Last year’s inaugural World Baijiu Day featured events in 20 cities, from Beijing to Brussels, from Shanghai to Sydney, from London to Los Angeles. We’re back for 2016 and, with six weeks to go, will be in even more cities for this year’s party on August 9.
Lots of people hate baijiu due to crazy ganbei sessions and hangovers that cause nausea at the mere sight of a bottle and/or due to aromas and flavors they fine weird and/or due to the strength of a spirit that often packs a punch at 52 percent alcohol.

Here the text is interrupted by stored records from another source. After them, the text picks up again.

-- ==== Sys2Proof/Machine/Ops.lean ====
section
/-! DEFINITION. The shared operations: the engine's operations as state transformers, the pc and the call stack, faults, the
engine reset and the watchdog, the command buffer, line writes, the timing primitives, the hooks, the transport, the host port. -/

namespace Sys2Proof.Machine

/-- Why an operation is abandoned before it returns (R250). -/
inductive Stop
  /-- A watchdog reset has happened (R258). -/
  | watchdog
  /-- A model fault has been raised (R253). -/
  | faulted
  /-- A loop that never ends (R284). -/
  | hung
  deriving DecidableEq, Repr

/-- An engine operation: it returns a value and a state, or it is abandoned and leaves a state. -/
abbrev Op (α : Type) : Type := EStateM Stop State α

/-- The state an operation leaves, whether it returns or is abandoned. -/
def finalState {α : Type} (m : Op α) (s : State) : State :=
  match m s with
  | .ok _ t => t
  | .error _ t => t

/-- The meaning of an instruction whose rule is the operation `m`: it always answers a next state. -/
def answer {α : Type} (m : Op α) (s : State) : Host.Outcome State Fault Refusal := .next (finalState m s)

/-! ### Control location and call stack (R33) -/

/-- The pc moves to a numbered line of the operation it is in. -/
def line (k : Nat) : Op Unit := fun s => .ok () { s with pc := { s.pc with line := k } }

/-- Calling an operation pushes the caller's location and starts at line 1; a return pops it. -/
def call {α : Type} (o : OpName) (m : Op α) : Op α := fun s =>
  match m { s with pc := ⟨o, 1⟩, stack := s.pc :: s.stack } with
  | .ok a t => .ok a { t with pc := s.pc, stack := s.stack }
  | .error e t => .error e t

/-! ### Faults (R253), the engine reset (R280) and the watchdog reset (R258 to R261) -/

/-- `raise Fault(k)`: sets `FAULT` and stops the engine; nothing else changes (R253). -/
def raise {α : Type} (k : FaultKind) : Op α := fun s => .error .faulted { s with fault := some k }

/-- A loop that no bound ends (R284). -/
def hang {α : Type} : Op α := fun s => .error .hung s

/-- The reset sequence of R280, the same at power-on and at a watchdog reset. The three unspecified values are free values. -/
def resetEngine (s : State) : State :=
  { s with
    out := 0
    lineLog := s.lineLog ++ [⟨s.now, s.pc, 0⟩]
    eoi := false
    buf := []
    bufEpoch := s.draws
    len := 0
    req := .idle
    result := Config.freeByte (s.draws + 1)
    collected := false
    ie := true
    ieSaved := Config.freeBit (s.draws + 2)
    sr := none
    bitn := none
    idx := none
    cnt := none
    ok := none
    t0 := none
    hin := []
    hout := []
    pc := ⟨.main, 1⟩
    stack := []
    wdtLast := s.now
    draws := s.draws + 3 }

/-- One move of the host at its port (R36, R268). -/
def hostAct : HostAct → State → State
  | .send bytes, s => { s with hin := s.hin ++ bytes }
  | .take, s => { s with hout := s.hout.tail }

/-- The host's moves whose time has come, in order. -/
def deliverMoves : List HostMove → State → State
  | [], s => { s with host := [] }
  | m :: ms, s => if m.time ≤ s.now then deliverMoves ms (hostAct m.act s) else { s with host := m :: ms }

/-- The host port is brought up to date: what the host has done until now. -/
def deliver (s : State) : State := deliverMoves s.host s

/-- A watchdog reset (R258, R260): nothing is saved, the reset sequence runs, and what the host has sent until now is lost
(R36, R291). DESIGN CHOICE (notes/assumptions/20.md): of a frame only part of whose bytes has arrived, that part is lost, and the
bytes that arrive later are read as the start of a new frame; the spec does not say what becomes of the rest. -/
def watchdogReset (s : State) : State :=
  let t := resetEngine (deliver s)
  { t with resets := t.resets + 1 }

/-- `NOW - WDT_LAST > T_WDT` (R258). -/
def wdtExpired (s : State) : Bool := decide (s.wdtLast + s.cfg.tWdt < s.now)

/-! ### Working registers (R34): an unwritten one cannot be read -/

/-- The value of a working register; unwritten raises `UnwrittenRegister`. -/
def readReg {α : Type} (get : State → Option α) : Op α := fun s =>
  match get s with
  | some a => .ok a s
  | none => raise .unwrittenRegister s

def setSr (v : Byte) : Op Unit := fun s => .ok () { s with sr := some v }
def setBitn (n : Nat) : Op Unit := fun s => .ok () { s with bitn := some n }
def setIdx (n : Nat) : Op Unit := fun s => .ok () { s with idx := some n }
def setCnt (n : Nat) : Op Unit := fun s => .ok () { s with cnt := some n }
def setOk (b : Bool) : Op Unit := fun s => .ok () { s with ok := some b }
def setT0 (t : Nat) : Op Unit := fun s => .ok () { s with t0 := some t }

/-! ### The command buffer (R60, R64 to R67) -/

/-- The byte listed at an address. -/
def cellAt : List Host.Cell → Nat → Option Byte
  | [], _ => none
  | (a, b) :: rest, i => if a = i then some b else cellAt rest i

/-- The cells with one address written, in rising order. -/
def cellSet : List Host.Cell → Nat → Byte → List Host.Cell
  | [], i, v => [(i, v)]
  | (a, b) :: rest, i, v =>
    if i < a then (i, v) :: (a, b) :: rest
    else if i = a then (i, v) :: rest
    else (a, b) :: cellSet rest i v

/-- The canonical form: addresses strictly rising. An unlisted byte is a free value, so no entry can be known to equal it. -/
def Memory.wf (m : List Host.Cell) : Bool := decide (m.Pairwise fun x y => x.1 < y.1)

/-- `BUF[i]`: the byte written there since the last reset, else an unspecified one (R25, U9). -/
def peek (s : State) (i : Nat) : Byte := (cellAt s.buf i).getD (Config.freeBuf s.bufEpoch i)

/-- The buffer with the bytes `bs` from index `i` on. -/
def pokeBytes : List Host.Cell → Nat → List Byte → List Host.Cell
  | m, _, [] => m
  | m, i, b :: bs => pokeBytes (cellSet m i b) (i + 1) bs

/-- The bytes `BUF[i], …, BUF[i+n-1]`. -/
def peekBytes (s : State) (i n : Nat) : List Byte := (List.range n).map fun k => peek s (i + k)

/-- `MemRead(i, n)` (R12, R66). -/
def memRead (i n : Nat) : Op (List Byte) := fun s =>
  if i + n ≤ s.cfg.bufCap then .ok (peekBytes s i n) s else raise .bufferOverrun s

/-- `BUF[i]` as an operand. -/
def memReadByte (i : Nat) : Op Byte := fun s =>
  if i < s.cfg.bufCap then .ok (peek s i) s else raise .bufferOverrun s

/-- `MemWrite(i, n, bs)` with `n` the length of `bs` (R12, R66). -/
def memWrite (i : Nat) (bs : List Byte) : Op Unit := fun s =>
  if i + bs.length ≤ s.cfg.bufCap then .ok () { s with buf := pokeBytes s.buf i bs } else raise .bufferOverrun s

/-! ### Free values -/

/-- The next `n` unspecified bytes. -/
def freeBytes (n : Nat) : Op (List Byte) := fun s =>
  .ok ((List.range n).map fun k => Config.freeByte (s.draws + k)) { s with draws := s.draws + n }

/-- `RESULT <- any byte` (R193, R218). -/
def drawResult : Op Unit := fun s => .ok () { s with result := Config.freeByte s.draws, draws := s.draws + 1 }

/-! ### Line writes (R13, R63): each changes every line of its mask at one instant -/

/-- The one write of the output latch. -/
def putOut (v : Lines) : Op Unit := fun s =>
  .ok () { s with out := v, lineLog := s.lineLog ++ [⟨s.now, s.pc, v⟩] }

/-- `Assert(m)`. -/
def assertLines (m : Lines) : Op Unit := fun s => putOut (s.out ||| m) s

/-- `Release(m)`. -/
def releaseLines (m : Lines) : Op Unit := fun s => putOut (s.out &&& ~~~m) s

/-- `SetRelease(a, r)`. -/
def setReleaseLines (a r : Lines) : Op Unit := fun s => putOut ((s.out ||| a) &&& ~~~r) s

/-! ### Timing primitives (R110 to R115) -/

/-- How long the interrupt sources want the delay at hand to be lengthened (R256, U16). -/
def irqChoice (s : State) : Nat :=
  match s.irq with
  | j :: _ => j
  | [] => Config.freeDelay s.draws

/-- The state after they have chosen. -/
def irqTaken (s : State) : State :=
  match s.irq with
  | _ :: js => { s with irq := js }
  | [] => { s with draws := s.draws + 1 }

/-- One choice of the interrupt sources. -/
def takeIrq : Op Nat := fun s => .ok (irqChoice s) (irqTaken s)

/-- Time passes. A watchdog that expires on the way resets the engine at the first instant it has expired (R258). -/
def passTime (d : Nat) : Op Unit := fun s =>
  if s.wdtLast + s.cfg.tWdt < s.now + d then
    .error .watchdog (watchdogReset { s with now := max s.now (s.wdtLast + s.cfg.tWdt + 1) })
  else .ok () { s with now := s.now + d }

/-- The length `Delay(d)` has when the interrupt sources ask for `j` more (R110). -/
def delayLength (s : State) (d j : Nat) : Nat := if s.ie then d + j else d + min j s.cfg.tEps

/-- A delay of `d` that the interrupt sources want `j` longer. -/
def delayBy (d j : Nat) : Op Unit := fun s => passTime (delayLength s d j) s

/-- `Delay(d)` (R110). -/
def delay (d : Nat) : Op Unit := do
  delayBy d (← takeIrq)

/-- Appends an event to the trace (R37). -/
def log (e : Event) : Op Unit := fun s => .ok () { s with trace := s.trace ++ [e] }

/-- `KickWatchdog` as a change of the state (R115). -/
def kicked (s : State) : State := { s with wdtLast := s.now, trace := s.trace ++ [.kick] }

/-- `KickWatchdog` (R115). -/
def kickWatchdog : Op Unit := fun s => .ok () (kicked s)

/-- `StatusHook()` (R115, R267). -/
def statusHook : Op Unit := log .status

/-- The number of samples of a bounded wait: `max(1, ceil(T / T_POLL))` (R111). -/
def sampleCount (T tPoll : Nat) : Nat := max 1 ((T + tPoll - 1) / tPoll)

/-- A kick where the wait is one that kicks (R112). -/
def kickIf (kick : Bool) : Op Unit := if kick then kickWatchdog else pure ()

/-- Samples a condition `n` times, `T_POLL` apart (R111 lines 2 to 5); with `kick`, a kick before each sample (R112). -/
def pollLoop (kick : Bool) (c : State → Bool) : Nat → Op Bool
  | 0 => do
    line 5
    return false
  | n + 1 => do
    line 3
    kickIf kick
    if c (← get) then return true
    else
      line 4
      delay (← get).cfg.tPoll
      pollLoop kick c n

/-- `WaitUntil(c, T)` (R111). -/
def waitUntil (c : State → Bool) (T : Nat) : Op Bool :=
  call .waitUntil do pollLoop false c (sampleCount T (← get).cfg.tPoll)

/-- `WaitUntilKick(c, T)` (R112). -/
def waitUntilKick (c : State → Bool) (T : Nat) : Op Bool :=
  call .waitUntilKick do pollLoop true c (sampleCount T (← get).cfg.tPoll)

/-- The loop of `WaitForever` (R113). `fuel` bounds the polls the watchdog allows. -/
def foreverLoop (c : State → Bool) : (fuel : Nat) → Op Unit
  | 0 => hang
  | n + 1 => do
    line 2
    if c (← get) then return ()
    else
      line 3
      delay (← get).cfg.tPoll
      foreverLoop c n

/-- More polls than fit before the watchdog expires when each takes at least a microsecond. -/
def foreverFuel (s : State) : Nat := s.wdtLast + s.cfg.tWdt + 1 - s.now + 2

/-- `WaitForever(c)` (R113): it ends when `c` holds at a sample, or by a watchdog reset. -/
def waitForever (c : State → Bool) : Op Unit :=
  call .waitForever do foreverLoop c (foreverFuel (← get))

/-! ### The transport (R266) -/

/-- Whether the block transfer at hand succeeds (U14). -/
def xferChoice (s : State) : Bool :=
  match s.xfer with
  | b :: _ => b
  | [] => Config.freeOutcome s.draws

/-- The state after the transport has decided. -/
def xferTaken (s : State) : State :=
  match s.xfer with
  | _ :: bs => { s with xfer := bs }
  | [] => { s with draws := s.draws + 1 }

/-- One decision of the transport. -/
def takeXfer : Op Bool := fun s => .ok (xferChoice s) (xferTaken s)

/-- `ReadBlock(n)`: the data bytes of the current frame, or a failure. -/
def readBlock (block : List Byte) : Op (Option (List Byte)) := do
  if ← takeXfer then return some block else return none

/-- `WriteBlock(bs)`: whether the response block is delivered. -/
def writeBlock (_ : List Byte) : Op Bool := takeXfer

/-- Appends a response frame to `HOUT` (R36, R90). -/
def respond (f : List Byte) : Op Unit := fun s => .ok () { s with hout := s.hout ++ [f] }

end Sys2Proof.Machine
end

That’s why our informal thee is “beyond ganbei“, namely, to try baijiu in terms of cocktails or liqueurs or beers or food pairings or even foods themselves such as the drunken shrimp pizzas by Gung Ho, deep-fried baijiu by Windy City and gummy bears by Alex J. The key word is try: many people outside China haven’t even heard of baijiu, despite it having more global sales than gin, vodka or whisky, and the idea is for them to at least give it a shot.
There are also people who have come to know and like baijiu, either via experiences in China or the growing number of brands, cocktails and infusions available in the world’s bars and restaurants. I talked to a half-dozen of them last year for a series called Confessions of a Baijiu Drinker and will be talking to more this year, too. Learn how these people first tried baijiu, what brands they like and some of their more amusing experiences:
- David Volodzko: “I returned to China in 2012 and cracked open a Red Star from time to time, but only as a means of letting loose. I couldn’t get into the flavor. When a friend from Guizhou asked if I liked baijiu, I hesitated, and he practically force-fed me several cups of Maotai. That was when the lights turned on.”
- Lao San: “…during my three years in Wuhan, I discovered that locals actually drink baijiu like the French drink wine—as something to be sipped and appreciated rather than knocked back between bites of food. It was there that I also tasted a wide range of baijius from fiery hot to smooth and subtle. It was then that I began to appreciate the diversity of baijiu.”
- Paul Mathew: “There were techniques similar to agricole rum production, flavours reminiscent of tequila and grappa, clay pot ageing that was new to me, and a whole new classification system for spirits based on their fragrance. Whilst the flavours were initially quite new to me, it was great to taste things analytically and that helped to pull out the styles that I enjoyed more, and to pair them with things in cocktails.”
- Nick van Leeuwen: “I am a big fan of strong-flavored baijiu. My three favorite baijius are Mengzhilan, Wuliangye and Shuijingfang. As a foreigner calling Beijing home, I also can’t go past a bottle of light-flavoured erguotou with some local friends.”
- Derek Sandhaus: “My first attempt at a tasting involved buying two or three bottles and bringing them out to dinner with some friends. I remember we had a cheap bottle of Moutai and some Luzhou Laojiao on the table… You wouldn’t have known them for the same liquor if they weren’t both labelled baijiu… This was a bit of an a-ha moment for me.”
- Andy Benson: “No matter what type of baijiu, the best part for me is the drinking “ritual”. This includes the order of the toasting, the ability to show respect by lowering the rim of your glass, and even being the one who must drink if the tail of the fish at dinner is pointing at you!”
- Jim Boyce: “It was 1999, we were in Inner Mongolia checking off the sleep-in-a-yurt box and a tour guide told us it was still Chinese New Year. He opened a bottle of baijiu and threw some on the campfire. His grin as it exploded into flames should have served as a warning but instead we wanted to try a shot.”